Check Frequency Evidence for Surveyor
VLAN / segmentation test After any network change, and at least quarterly Signed entry in Monitoring Config SOP log with ping results
Account & access review At every crew changeover + quarterly Completed Account & Identity Audit Log (TAG-OT-AUD-01)
Firewall rule review After any vendor visit + every 6 months Exported ruleset diff signed by ETO and filed in the Hardening Audit Record
Physical port spot-check Monthly Signed entry in Cabinet Integrity & Seal Log (TAG-OT-LOG-02)
USB / removable media test Quarterly Signed entry in Hardening Audit Record (TAG-OT-AUD-02)

What the Surveyor Will Ask

  • “Can you show me that the Bridge and Engine Room networks cannot communicate directly?”

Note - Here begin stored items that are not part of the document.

/-- An operand of the instruction that cannot be read raises the fault of a missing cell. -/
theorem raises_of_readOperand_error (i : Instr) (o : Operand) (s : State) (c : FaultCause)
    (ho : o ∈ reads i) (h : readOperand o s = .error c) : Raises s i c := by
  obtain ⟨j, rfl, hj, rfl⟩ := readOperand_error o s c h
  exact .missingCell i j ho hj

/-- The one fault of DIV's own operation (R104). -/
theorem divOp_error (a b : Value) (c : FaultCause) (h : divOp a b = .error c) : b = 0 ∧ c = .divideByZero a := by
  unfold divOp at h
  split at h
  · exact ⟨‹_›, (Except.error.inj h).symm⟩
  · cases h

theorem readOperand_var_ok_iff (j : Nat) (a : Value) (s : State) :
    readOperand (.var j) s = .ok a ↔ s.dm[j]? = some a :=
  memRead_ok_iff s.dm j a

/-- A slot that has been read is no gap. -/
theorem slot_lt_length_of_read (j : Nat) (a : Value) (s : State) (h : readOperand (.var j) s = .ok a) :
    j < s.dm.length :=
  (List.getElem?_eq_some_iff.mp ((readOperand_var_ok_iff j a s).mp h)).1

/-! ## The three ends of an instruction -/

/-- The states in which an instruction executed in `s` may end. An arithmetic instruction has read its destination
before it writes it. -/
inductive Ends (i : Instr) (s : State) : State → Prop where
  | wrote (d : Operand) (x : Value) (v : State) (dest : destination i = some d) (write : writeOperand d x s = .ok v)
      (read : (∃ src, i = .mov d src) ∨ ∃ a, readOperand d s = .ok a) : Ends i s (advancePc v)
  | looped (t : Field) (jump : jumpTarget i = some t) (asLoop : runsAsLoop s.policy i = true) : Ends i s (loopNext t s)
  | faulted (c : FaultCause) (raised : Raises s i c) : Ends i s (raiseFault c s)

theorem mov_ends (dst src : Operand) (s u : State) (h : exec (.mov dst src) s = .next u) :
    Ends (.mov dst src) s u := by
  obtain ⟨v, hv, rfl⟩ | ⟨c, hc, rfl⟩ := settle_next _ _ _ h
  · obtain ⟨x, -, hw⟩ := (move_ok dst src s v).mp hv
    exact .wrote dst x v rfl hw (.inl ⟨src, rfl⟩)
  · obtain hread | ⟨x, -, hw⟩ := (move_error dst src s c).mp hc
    · exact .faulted c (raises_of_readOperand_error _ src s c (List.mem_singleton_self src) hread)
    · obtain ⟨k, rfl, rfl⟩ | ⟨j, rfl, hj, rfl⟩ := writeOperand_error dst x s c hw
      · exact .faulted _ (.literalDestination _ k rfl)
      · exact .faulted _ (.gap j src hj)

/-- ADD, SUB, MUL and DIV end alike, given what their own operation raises. -/
theorem alu_ends (op : Value → Value → Except FaultCause Value) (i : Instr) (dst src : Operand) (s u : State)
    (hd : destination i = some dst) (hr : reads i = [dst, src])
    (hop : ∀ a b c, readOperand dst s = .ok a → readOperand src s = .ok b → op a b = .error c → Raises s i c)
    (h : settle s (alu op dst src s) = .next u) : Ends i s u := by
  obtain ⟨v, hv, rfl⟩ | ⟨c, hc, rfl⟩ := settle_next _ _ _ h
  · obtain ⟨a, b, x, ha, -, -, hw⟩ := (alu_ok op dst src s v).mp hv
    exact .wrote dst x v hd hw (.inr ⟨a, ha⟩)
  · refine .faulted c ?_
    obtain hread | ⟨a, ha, hread | ⟨b, hb, hraise | ⟨x, -, hw⟩⟩⟩ := (alu_error op dst src s c).mp hc
    · exact raises_of_readOperand_error i dst s c (by simp [hr]) hread
    · exact raises_of_readOperand_error i src s c (by simp [hr]) hread
    · exact hop a b c ha hb hraise
    · obtain ⟨k, rfl, rfl⟩ | ⟨j, rfl, hj, rfl⟩ := writeOperand_error dst x s c hw
      · exact .literalDestination i k hd
      · exact absurd hj (Nat.not_lt_of_gt (slot_lt_length_of_read j a s ha))

theorem jump_ends (i : Instr) (t : Field) (s u : State) (ht : jumpTarget i = some t) (h : exec i s = .next u) :
    Ends i s u := by
  obtain ⟨hl, he⟩ | ⟨hl, hp, he⟩ := exec_jump_cases i s t ht
  · obtain rfl := Host.Outcome.next.inj (he.symm.trans h)
    exact .looped t ht hl
  · obtain rfl := Host.Outcome.next.inj (he.symm.trans h)
    exact .faulted _ (.unassignedOpcode i t ht hl hp)

/-- Every instruction ends in one of the three ways. -/
theorem exec_ends (i : Instr) (s u : State) (h : exec i s = .next u) : Ends i s u := by
  obtain ⟨d, hd, -⟩ | ⟨t, ht, -⟩ := destination_or_jumpTarget i
  · cases i with
    | mov dst src => exact mov_ends dst src s u h
    | add dst src => exact alu_ends addOp _ dst src s u rfl rfl nofun h
    | sub dst src => exact alu_ends subOp _ dst src s u rfl rfl nofun h
    | mul dst src => exact alu_ends mulOp _ dst src s u rfl rfl nofun h
    | div dst src =>
      refine alu_ends divOp _ dst src s u rfl rfl (fun a b c ha hb hc => ?_) h
      obtain ⟨rfl, rfl⟩ := divOp_error a b c hc
      exact .zeroDivisor dst src a ha hb
    | _ => cases hd
  · exact jump_ends i t s u ht h

/-! ## The run status and the fault record (R142, R143, R150) -/

/-- From a running state an instruction leaves the core running, or faulted by its fault entry alone. -/
theorem exec_st_cases (i : Instr) (s u : State) (hs : s.st = .running) (h : exec i s = .next u) :
    u.st = .running ∨ ∃ c, Raises s i c ∧ u = raiseFault c s := by
  cases exec_ends i s u h with
  | wrote d x v hd hw hr => exact .inl ((writeOperand_ok_st d x s v hw).trans hs)
  | looped t ht hl => exact .inl ((loopNext_st t s).trans hs)
  | faulted c hc => exact .inr ⟨c, hc, rfl⟩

    → Run the VLAN ping test in front of them. Have the previous test log to hand.
  • “Show me the user accounts on your ECDIS/AMS — are there any accounts for people who have left?”
    → Open the user management panel live, or show the last completed TAG-OT-AUD-01.
  • “What happens if I plug this USB drive into that workstation?”
    → Demonstrate it live. The drive should not mount.
  • “When was the firewall ruleset last reviewed and by whom?”
    → Show the signed entry in the Hardening Audit Record with the export date and ETO signature.